May 12, 1994, Med-Arbiter Brigida Fadrigon, issued an Order granting the petition for certification election among the rank and file employees. On
appeal by respondent union, the public respondent Laguesma reversed and favored the respondent union. Hence this petition.

ISSUE:
Was there a bargaining deadlock between CMC and respondent union.

RULING:
While it is true that one year had lapsed since the time of declaration of a final certification result, and that there is no collective bargaining
deadlock, public respondent did not commit grave abuse of discretion when it ruled in respondent unions favor since the delay in the forging of
the CBA could not be attributed to the fault of the latter.
After respondent union was certified as the bargaining agent of CMC, it invited the employer hospital to the bargaining table by submitting its
economic proposal for a CBA. However, CMC refused to negotiate with respondent union and instead challenged the latters legal personality
through a petition for cancellation of the certificate of registration which eventually reached this Court. The decision affirming the legal status of
respondent union should have left CMC with no other recourse but to bargain collectively; but still it did not. Respondent union was left with no
other recourse but to file notice of strike against CMC for unfair labor practice with the NCMB. This eventually led to a strike.

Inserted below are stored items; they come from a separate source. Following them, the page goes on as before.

-- ==== Sys2Proof/Machine/Versioned.lean ====
section
/-!
DEFINITION. Versioned memory (R326 to R342): the versions of a sector, floors and their messages, the
waiters, and VREG, VUNREG, VST, VLD, VFLOOR and VQRY. A region's key is 64·partition + region id; its
sectors are named by virtual address.
-/
namespace Sys2Proof.Machine

/-! ## Versions of a sector (R327) -/

/-- The sector exists in some version of that number. -/
def VSector.has (x : VSector) (n : Nat) : Bool := x.vers.any fun v => v.n == n

/-- A reservation of XPERM counts as existing for VST and VQRY (R402). -/
def VSector.taken (x : VSector) (n : Nat) : Bool := x.has n || x.reserved.contains n

/-- The live count L. -/
def VSector.live (x : VSector) : Nat := x.vers.length + x.reserved.length

/-- The newest existing version that meets a bound. -/
def VSector.newest (x : VSector) (ok : Nat → Bool) : Option Version :=
  (x.vers.filter fun v => ok v.n).getLast?

/-- The head: the highest existing version, reservations counted (R402). -/
def VSector.head (x : VSector) : Nat := (x.vers.map fun v => v.n).foldl max (x.reserved.foldl max 0)

/-- A new version takes its place in rising order. -/
def VSector.insert (x : VSector) (v : Version) : VSector :=
  { x with vers := (x.vers.filter fun y => decide (y.n < v.n)) ++ [v] ++
      x.vers.filter fun y => decide (v.n < y.n) }

/-- Versions below a floor other than the base are reclaimed (R335). -/
def VSector.reclaim (x : VSector) (floor : Nat) : VSector :=
  match x.newest fun n => decide (n < floor) with
  | none => x
  | some b => { x with vers := x.vers.filter fun v => decide (floor ≤ v.n) || v.n == b.n }

/-- Pool slots in use: one for each existing version above 0 and each reservation (R326, R402). -/
def Region.slotsUsed (r : Region) : Nat :=
  (r.sectors.map fun p => (p.2.vers.filter fun v => v.n != 0).length + p.2.reserved.length).sum

/-- A slot of the pool is free (R341): 1024 a unit (R328). -/
def Region.slotFree (r : Region) : Bool := decide (r.slotsUsed < 1024 * r.pslots)

/-- Version 0 of a sector of its frame: the frame's contents, or zero (R328). -/
def State.versionZero (s : State) (r : Region) (pa : Nat) : Version :=
  let h := s.homeRead (sectorOf pa)
  if r.img then ⟨0, h.1, h.2⟩ else ⟨0, List.replicate 32 0, false⟩

/-- The sector at a virtual address whose frame stands at a physical one. -/
def State.versionsOf (s : State) (r : Region) (va pa : Nat) : VSector :=
  (r.sectors.get? (sectorOf va)).getD ⟨[s.versionZero r pa], []⟩

def State.modRegion (s : State) (key : Nat) (f : Region → Region) : State :=
  { s with regions := s.regions.modify key f }

/-- The partition of a context. -/
def State.partOfCtx (s : State) (ctx : Word) : Nat := ((s.ctx? ctx).map fun c => c.part).getD 0

/-- The registered region of a partition that holds a virtual address. -/
def State.regionAt (s : State) (part va : Nat) : Option (Nat × Region) :=
  s.regions.find? fun p =>
    let base := p.2.vbase % 2 ^ 57
    p.2.part == part && decide (base ≤ va) && decide (va < base + p.2.size)

/-- The number a die has: this package's own dies first, then those of every package (R338). -/
def State.dieId (s : State) (pkg die : Nat) : Nat := if pkg = s.pkg.fpkg then die else 4 * (pkg + 1) + die

/-- The die that holds an address. -/
def State.dieIdOf (s : State) (a : Nat) : Nat := s.dieId (pkgOf a) (dieOf a)

/-- The dies of a partition's roll: of its package, and of the members of its group table (R396). -/
def State.rollDies (s : State) (part : Nat) : List Nat :=
  let others := match s.parts.get? part with
    | some p => if p.ngrp < 2 then [] else
        (List.range p.ngrp).map fun i => s.homeDword (p.gtab + 8 * i) % 4096
    | none => []
  dedup ([0, 1, 2, 3] ++ others.flatMap fun g => [0, 1, 2, 3].map fun d => s.dieId g d)

/-! ## Waiters (R340) -/

/-- The weft waits for a version of a sector of a region; `none` stands for any sector. -/
def Weft.versionWaits (w : Weft) (key : Nat) (sec : Option Nat) : Bool :=
  match w.wait with
  | some x =>
    match x.form with
    | .version on _ _ hashed => on.any fun y => y.1 == key && match sec with
      | none => true
      | some n => n == y.2.1 || (hashed && Config.sectorHash n == Config.sectorHash y.2.1)
    | _ => false
  | none => false

/-- The waiter table of a region's home die is full: it holds the waits on the regions homed there, but for those it
keeps by hash (R326, R340). -/
def State.waitersFull (s : State) (key : Nat) : Bool :=
  let home := fun (k : Nat) => (s.regions.get? k).map fun r => r.die
  let n := (s.swatches.map fun p => (p.2.wefts.map fun q =>
    match q.2.wait with
    | some x =>
      match x.form with
      | .version on _ _ false => (on.filter fun y => home y.1 == home key).length
      | _ => 0
    | none => 0).sum).sum
  decide (Config.waiterTable ≤ n)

A deadlock is the counteraction of things producing entire stoppage; There is a deadlock when there is a complete blocking or stoppage resulting
from the action of equal and opposed forces. The word is synonymous with the word impasse, which presupposes reasonable effort at good faith
bargaining which, despite noble intentions, does not conclude in agreement between the parties.
Although there is no deadlock in its strict sense as there is no counteraction of forces present in this case nor reasonable effort at good faith
bargaining, such can be attributed to CMCs fault as the bargaining proposals of respondent union were never answered by CMC. In fact, what
happened in this case is worse than a bargaining deadlock for CMC employed all legal means to block the certification of respondent union as the
bargaining agent of the rank-and-file; and use it as its leverage for its failure to bargain with respondent union. We can only conclude that CMC was
unwilling to negotiate and reach an agreement with respondent union. CMC has not at any instance shown willingness to discuss the economic
proposals given by respondent union.
It is only just and equitable that the circumstances in this case should be considered as similar in nature to a bargaining deadlock when no
certification election could be held. This is also to make sure that no floodgates will be opened for the circumvention of the law by unscrupulous
employers to prevent any certified bargaining agent from negotiating a CBA. Thus, Section 3, Rule V, Book V of the Implement Rules should be
interpreted liberally so as to include a circumstance, e.g. where a CBA could not be concluded due to the failure of one party to willingly perform its
duty to bargain collectively.
WHEREFORE, the petition is hereby DISMISSED.